Agape Health extended hours Saturday due to an influx of recent patients following the closure of Martin General, said the clinic’s CEO, Dr. Michael McDuffie. Last month, Agape partnered with the hospital to reopen one of the orthopedic clinics that had been closed.
McDuffie would like to reopen Martin General next, even if only as a stand-alone emergency department.
“It could mean life or death,” McDuffie said. “They need an emergency room here that can at least stabilize them.”
The county, which still owns the hospital and property, is consulting with state officials and federal health and human services officials to determine whether the facility can reopen as a rural emergency hospital, interim county manager Ben Eisner said. Gov. Roy Cooper helped introduce a recent state law allowing North Carolina’s rural hospitals to make the transition.
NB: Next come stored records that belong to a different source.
@[simp] theorem State.pass_pending (now : Nat) : (s.pass now).pending = s.pending := by obtain ⟨r, m, h⟩ := s.pass_eq now; rw [h]
@[simp] theorem State.pass_acting (now : Nat) : (s.pass now).acting = s.acting := let ⟨_, _, h⟩ := s.pass_eq now; h ▸ rfl
@[simp] theorem State.pass_bus (now : Nat) : (s.pass now).bus = s.bus := let ⟨_, _, h⟩ := s.pass_eq now; h ▸ rfl
@[simp] theorem State.pass_latent (now : Nat) : (s.pass now).latent = s.latent := by obtain ⟨r, m, h⟩ := s.pass_eq now; simp only [h]
@[simp] theorem State.pass_log (now : Nat) : (s.pass now).log = s.log := let ⟨_, _, h⟩ := s.pass_eq now; h ▸ rfl
@[simp] theorem State.pass_errFifo (now : Nat) : (s.pass now).errFifo = s.errFifo := by obtain ⟨r, m, h⟩ := s.pass_eq now; simp only [h]
@[simp] theorem State.pass_mbx (now : Nat) : (s.pass now).mbx = s.mbx := by obtain ⟨r, m, h⟩ := s.pass_eq now; rw [h]
@[simp] theorem State.pass_snima (now : Nat) : (s.pass now).snima = s.snima := by obtain ⟨r, m, h⟩ := s.pass_eq now; simp only [h]
@[simp] theorem State.pass_drives (now : Nat) : (s.pass now).drives = s.drives := by obtain ⟨r, m, h⟩ := s.pass_eq now; rw [h]
@[simp] theorem State.pass_flash (now : Nat) : (s.pass now).flash = s.flash := let ⟨_, _, h⟩ := s.pass_eq now; h ▸ rfl
@[simp] theorem State.pass_vault (now : Nat) : (s.pass now).vault = s.vault := by obtain ⟨r, m, h⟩ := s.pass_eq now; rw [h]
@[simp] theorem State.pass_crypto (now : Nat) : (s.pass now).crypto = s.crypto := let ⟨_, _, h⟩ := s.pass_eq now; h ▸ rfl
@[simp] theorem State.pass_store (now : Nat) : (s.pass now).store = s.store := by obtain ⟨r, m, h⟩ := s.pass_eq now; simp only [h]
@[simp] theorem State.pass_arb (now : Nat) : (s.pass now).arb = s.arb := let ⟨_, _, h⟩ := s.pass_eq now; h ▸ rfl
@[simp] theorem State.pass_events (now : Nat) : (s.pass now).events = s.events := by obtain ⟨r, m, h⟩ := s.pass_eq now; simp only [h]
@[simp] theorem State.pass_strikes (now : Nat) : (s.pass now).strikes = s.strikes := by obtain ⟨r, m, h⟩ := s.pass_eq now; rw [h]
@[simp] theorem State.pass_irc (now : Nat) : (s.pass now).irc = s.irc := by obtain ⟨r, m, h⟩ := s.pass_eq now; simp only [h]
@[simp] theorem State.pass_ports (now : Nat) : (s.pass now).ports = s.ports := by obtain ⟨r, m, h⟩ := s.pass_eq now; rw [h]
@[simp] theorem State.pass_links (now : Nat) : (s.pass now).links = s.links := let ⟨_, _, h⟩ := s.pass_eq now; h ▸ rfl
@[simp] theorem State.pass_stale (now : Nat) : (s.pass now).stale = s.stale := by obtain ⟨r, m, h⟩ := s.pass_eq now; rw [h]
@[simp] theorem State.pass_ext (now : Nat) : (s.pass now).ext = s.ext := let ⟨_, _, h⟩ := s.pass_eq now; h ▸ rfl
@[simp] theorem State.pass_fenuz (now : Nat) : (s.pass now).fenuz = s.fenuz := by obtain ⟨r, m, h⟩ := s.pass_eq now; simp only [h]
@[simp] theorem State.pass_power (now : Nat) : (s.pass now).power = s.power := let ⟨_, _, h⟩ := s.pass_eq now; h ▸ rfl
@[simp] theorem State.pass_ana (now : Nat) : (s.pass now).ana = s.ana := by obtain ⟨r, m, h⟩ := s.pass_eq now; simp only [h]
@[simp] theorem State.pass_side (now : Nat) : (s.pass now).side = s.side := by obtain ⟨r, m, h⟩ := s.pass_eq now; rw [h]
@[simp] theorem State.pass_fetch (now : Nat) : (s.pass now).fetch = s.fetch := by obtain ⟨r, m, h⟩ := s.pass_eq now; simp only [h]
@[simp] theorem State.pass_sqs (now : Nat) : (s.pass now).sqs = s.sqs := by obtain ⟨r, m, h⟩ := s.pass_eq now; rw [h]
@[simp] theorem State.pass_cqs (now : Nat) : (s.pass now).cqs = s.cqs := let ⟨_, _, h⟩ := s.pass_eq now; h ▸ rfl
@[simp] theorem State.pass_movers (now : Nat) : (s.pass now).movers = s.movers := by obtain ⟨r, m, h⟩ := s.pass_eq now; rw [h]
@[simp] theorem State.pass_moverWait (now : Nat) : (s.pass now).moverWait = s.moverWait := let ⟨_, _, h⟩ := s.pass_eq now; h ▸ rfl
@[simp] theorem State.pass_chans (now : Nat) : (s.pass now).chans = s.chans := by obtain ⟨r, m, h⟩ := s.pass_eq now; simp only [h]

/-! ### Units by number -/

@[simp] theorem State.box_setBox (c : Nat) (x : Mailbox) : (s.setBox c x).box c = x := by simp [State.box, State.setBox]
@[simp] theorem State.chan_setChan (c : Nat) (x : Chan) : (s.setChan c x).chan c = x := by
  simp only [State.chan, State.setChan, tabGet_tabSet_same]
@[simp] theorem State.sq_setSq (q : Nat) (x : Sq) : (s.setSq q x).sq q = x := by simp [State.sq, State.setSq]
@[simp] theorem State.cq_setCq (q : Nat) (x : Cq) : (s.setCq q x).cq q = x := by
  simp only [State.cq, State.setCq, tabGet_tabSet_same]
@[simp] theorem State.mover_setMover (m : Nat) (x : Mover) : (s.setMover m x).mover m = x := by simp [State.mover, State.setMover]
@[simp] theorem State.drive_setDrive (d : Nat) (x : Drive) : (s.setDrive d x).drive d = x := by
  simp only [State.drive, State.setDrive, tabGet_tabSet_same]
@[simp] theorem State.core_setCore (n : Nat) (x : Core) : (s.setCore n x).core n = x := by simp [State.core, State.setCore]
@[simp] theorem State.port_setPort (p : Nat) (x : PortConfig) : (s.setPort p x).port p = x := by
  simp only [State.port, State.setPort, tabGet_tabSet_same]
@[simp] theorem State.link_setLink (k : Nat) (x : Link) : (s.setLink k x).link k = x := by simp [State.link, State.setLink]
@[simp] theorem State.msix_setMsix (p v : Nat) (x : MsixEntry) : (s.setMsix p v x).msix p v = x := by
  simp only [State.msix, State.setMsix, tabGet_tabSet_same]

theorem State.box_setBox_ne {c e : Nat} (x : Mailbox) (h : e ≠ c) : (s.setBox c x).box e = s.box e :=
  tabGet_tabSet_ne _ _ _ _ h
theorem State.chan_setChan_ne {c e : Nat} (x : Chan) (h : e ≠ c) : (s.setChan c x).chan e = s.chan e :=
  tabGet_tabSet_ne _ _ _ _ h
theorem State.sq_setSq_ne {q e : Nat} (x : Sq) (h : e ≠ q) : (s.setSq q x).sq e = s.sq e := tabGet_tabSet_ne _ _ _ _ h
theorem State.cq_setCq_ne {q e : Nat} (x : Cq) (h : e ≠ q) : (s.setCq q x).cq e = s.cq e := tabGet_tabSet_ne _ _ _ _ h
theorem State.mover_setMover_ne {m e : Nat} (x : Mover) (h : e ≠ m) : (s.setMover m x).mover e = s.mover e :=
  tabGet_tabSet_ne _ _ _ _ h

/-! ### Registers -/

/-- A register reads as what was written to it, in 64 bits. -/
@[simp] theorem State.rg_setRg (k : RegKind) (v i j : Nat) : (s.setRg k v i j).rg k i j = v % 2 ^ 64 := by
  simp only [State.rg, State.setRg, tabGet_tabSet_same, BitVec.toNat_ofNat]

/-- Writing a register leaves every register at another place as it was. -/
theorem State.rg_setRg_ne (k k' : RegKind) (v i j i' j' : Nat) (h : Reg.offset ⟨k', i', j'⟩ ≠ Reg.offset ⟨k, i, j⟩) :
    (s.setRg k v i j).rg k' i' j' = s.rg k' i' j' := by
  simp only [State.rg, State.setRg]; rw [tabGet_tabSet_ne _ _ _ _ h]

theorem State.rg_lt (k : RegKind) (i j : Nat) : s.rg k i j < 2 ^ 64 := (tabGet _ s.regs _).isLt

@[simp] theorem State.rg_mod (k : RegKind) (i j : Nat) : s.rg k i j % 2 ^ 64 = s.rg k i j := Nat.mod_eq_of_lt (s.rg_lt k i j)

theorem State.rg_congr {s t : State} (h : t.regs = s.regs) (k : RegKind) (i j : Nat) : t.rg k i j = s.rg k i j := by
  simp [State.rg, h]

theorem State.fld_congr {s t : State} (h : t.regs = s.regs) (k : RegKind) (hi lo i j : Nat) : t.fld k hi lo i j = s.fld k hi lo i j := by
  simp [State.fld, State.rg_congr h]

theorem State.bit_congr {s t : State} (h : t.regs = s.regs) (k : RegKind) (b i j : Nat) : t.bit k b i j = s.bit k b i j := by
  simp [State.bit, State.rg_congr h]

/-- A field that is put into a number reads back. -/
theorem fieldOf_putField (hi lo v w : Nat) (h : lo ≤ hi) : fieldOf hi lo (putField hi lo v w) = v % 2 ^ (hi + 1 - lo) := by
  have e : hi + 1 = lo + (hi + 1 - lo) := by omega
  unfold fieldOf putField
  generalize hn : hi + 1 - lo = n at *
  rw [e, Nat.pow_add]
  have hL : 0 < 2 ^ lo := Nat.two_pow_pos lo
  have hN : 0 < 2 ^ n := Nat.two_pow_pos n
  generalize 2 ^ lo = L at *
  generalize 2 ^ n = N at *
  have key : (w % L + v % N * L + w / (L * N) * (L * N)) = w % L + L * (v % N + N * (w / (L * N))) := by
    rw [Nat.mul_add]; ring_nf
  rw [key, Nat.add_mul_div_left _ _ hL, Nat.div_eq_of_lt (Nat.mod_lt _ hL), Nat.zero_add, Nat.add_mul_mod_self_left, Nat.mod_mod]

/-- Putting a field leaves the bits below and above it alone. -/
theorem putField_low (hi lo v w : Nat) (h : lo ≤ hi) : putField hi lo v w % 2 ^ lo = w % 2 ^ lo := by
  have e : hi + 1 = lo + (hi + 1 - lo) := by omega
  unfold putField
  rw [e, Nat.pow_add]
  generalize hn : lo + (hi + 1 - lo) - lo = n
  have hL : 0 < 2 ^ lo := Nat.two_pow_pos lo
  generalize 2 ^ lo = L at *
  generalize 2 ^ (hi + 1 - lo) = N at *
  have key : w % L + v % 2 ^ n * L + w / (L * N) * (L * N) = w % L + L * (v % 2 ^ n + N * (w / (L * N))) := by
    rw [Nat.mul_add]; ring_nf
  rw [key, Nat.add_mul_mod_self_left, Nat.mod_mod]

end Sys2Proof.Machine
end

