/-- Settles O16: each row is the one case of its effect that its hypotheses leave. -/
theorem linkAndDriveCommandsComplete : Obligations.LinkAndDriveCommandsComplete := by
  refine ⟨?dlUp, ?dlUpFenuz, ?dlDown, ?speed, ?width, ?presence, ?errCor, ?errNonfatal, ?errFatal, ?recoveryEntry, ?recoveryExit,
    ?config, ?functionReset, ?hotReset, ?perstAssert, ?perstDeassert, ?perstRelease, ?retrain, ?bifurcate, ?disable, ?bkpIrq, ?scan,
    ?nvmeDetached, ?nvmeStarts, ?completes, ?stale, ?timeout⟩
  case dlUp =>
    intro s k speed width flit run mayTrain pcie down speeds z hz g
    have nonzero : speed.val ≠ 0 := fun zero => speeds (Fin.ext zero)
    exact liveC_eq (f := (·.linkComesUp k speed width flit)) run (State.linkComesUp_pcie width flit mayTrain pcie down nonzero) hz g
  case dlUpFenuz =>
    intro s k speed width flit run mayTrain fenuz down z hz g
    exact liveC_eq (f := (·.linkComesUp k speed width flit)) run (State.linkComesUp_fenuz width flit mayTrain fenuz down) hz g
  case dlDown => exact fun s k run _ _ z hz g => liveC_eq (f := (·.linkDown k)) run rfl hz g
  case speed =>
    exact fun s k speed run up speeds new => live_eq (f := (·.speedChange k speed)) run (State.speedChange_changes up speeds new)
  case width =>
    exact fun s k width run up lanes new => live_eq (f := (·.widthChange k width)) run (State.widthChange_changes up lanes new)
  case presence =>
    rintro s _ k present run rfl link new z hz g
    exact liveC_eq (f := (·.presenceChange (k + 2) present)) run (State.presenceChange_changes link new) hz g
  case errCor => exact fun s k run link => live_errMessage run link 0
  case errNonfatal => exact fun s k run link => live_errMessage run link 1
  case errFatal => exact fun s k run link => live_errMessage run link 2
  case recoveryEntry =>
    exact fun s p k now hp run up l0 z hz g => liveCAt_eq (f := (·.enterRecovery k)) hp run (State.enterRecovery_up up l0) hz g
  case recoveryExit =>
    exact fun s p k now hp run recovers z hz g => liveCAt_eq (f := (·.leaveRecovery k)) hp run (if_pos recovers) hz g
  case config => exact fun s port w run => live_eq (f := fun s => (s.configWrite port w).idledNow) run (by cases w <;> rfl)
  case functionReset | hotReset =>
    rintro s _ port run rfl
    exact live_eq (f := (·.functionReset port)) run rfl
  case perstAssert =>
    rintro s _ port run _ rfl z hz g
    exact liveC_eq (s := s.perstLevel port false) (f := (·.perstFalls port)) run rfl hz g
  case perstDeassert => exact fun s port run => live_eq (s := s.perstLevel port true) (f := (·.setBit .lnkStat 1 true port)) run rfl
  case perstRelease =>
    exact fun s p k now at_ hp run low due => liveAt_eq (f := (·.perstReleased (k + 2))) hp run (State.perstReleased_due low due)
  case retrain =>
    exact fun s m k free _ z hz g => liveC_writeLnkCtl (f := fun s => putField 4 4 1 (s.view ⟨.lnkCtl, k + 2, 0⟩)) free.1 hz g
  case bifurcate =>
    intro s m port split free _ z hz g
    exact liveC_writeLnkCtl (f := fun s => putField 8 8 (b2n split) (s.view ⟨.lnkCtl, 2 + 2 * port, 0⟩)) free.1 hz g
  case disable =>
    intro s m k disable free _ z hz g
    exact liveC_writeLnkCtl (f := fun s => putField 9 9 (b2n disable) (s.view ⟨.lnkCtl, k + 2, 0⟩)) free.1 hz g
  case bkpIrq =>
    rintro s m drv data _ free link rfl attached queue new
    have scans := (State.writeReg_bkpIrq free.2 link m.toNat data.isLt).trans (State.scanRequest_new attached queue new)
    exact live_eq (f := (·.writeReg m.toNat ⟨.bkpIrq, drv + 2, 0⟩ .full data.toNat)) free.1 scans
  case scan =>
    exact fun s drv qid free attached z hz g =>
      freeM_eq (f := (·.cqScan drv qid)) free ((State.cqScan_attached qid attached).trans hz.symm) g
  case nvmeDetached =>
    intro s ch rd h free ready head ended gone z hz g
    exact freeC_eq (f := (·.doNvme ch rd)) free (State.doNvme_detached ready head ended gone) hz g
  case nvmeStarts =>
    intro s t ch rd h b free ready head ended attached up image good count z hz g
    exact freeC_eq (f := (·.doNvme ch rd)) free (State.doNvme_starts ready head ended attached up image good count) hz g
  case completes =>
    intro s t u drv cid dw0 status e run out wanted ht free active runs waits hu freeAfter z hz g
    have success : status = 0 ↔ status.toNat = 0 := BitVec.toNat_inj.symm
    exact liveC_eq (f := (·.driveCompletes drv cid.toNat dw0.toNat status.toNat)) run
      (State.driveCompletes_ends _ _ out wanted ht free active runs waits (hu.trans (if_congr success rfl rfl)) freeAfter) hz g
  case stale =>
    intro s t drv cid dw0 status e run out abandoned ht free z hz g
    exact liveC_eq (f := (·.driveCompletes drv cid.toNat dw0.toNat status.toNat)) run
      (State.driveCompletes_stale _ _ out abandoned ht free) hz g
  case timeout =>
    intro s p t ch now d q cid hp free drive active runs passed ht z hz g
    exact freeCAt_eq (f := (·.driveTimesOut ch)) hp free (State.driveTimesOut_due drive active runs passed ht) hz g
The Rural Emergency Hospital program was developed by Congress, signed into law by Trump and refined by the Biden administration. The award allows rural hospitals to unlock millions of federal dollars and escalate Medicare payments if they remain open for 24-hour emergency care.
“The simple question we are trying to answer is how can we move from closed to open in a way that makes sense for the citizens of Martin County,” Eisner said.
If successful, Martin County would be the first hospital in the country to reopen its doors after closing with the recent federal designation.
“It’s a top priority for us, we live it every day as a community,” Paxton said of the hospital’s reopening. It will be at the forefront of her mind as she votes in the presidential election this fall.
Still, she said, “I don’t think it’s even a top priority for any of them – for the president, for the senators – for any of them.”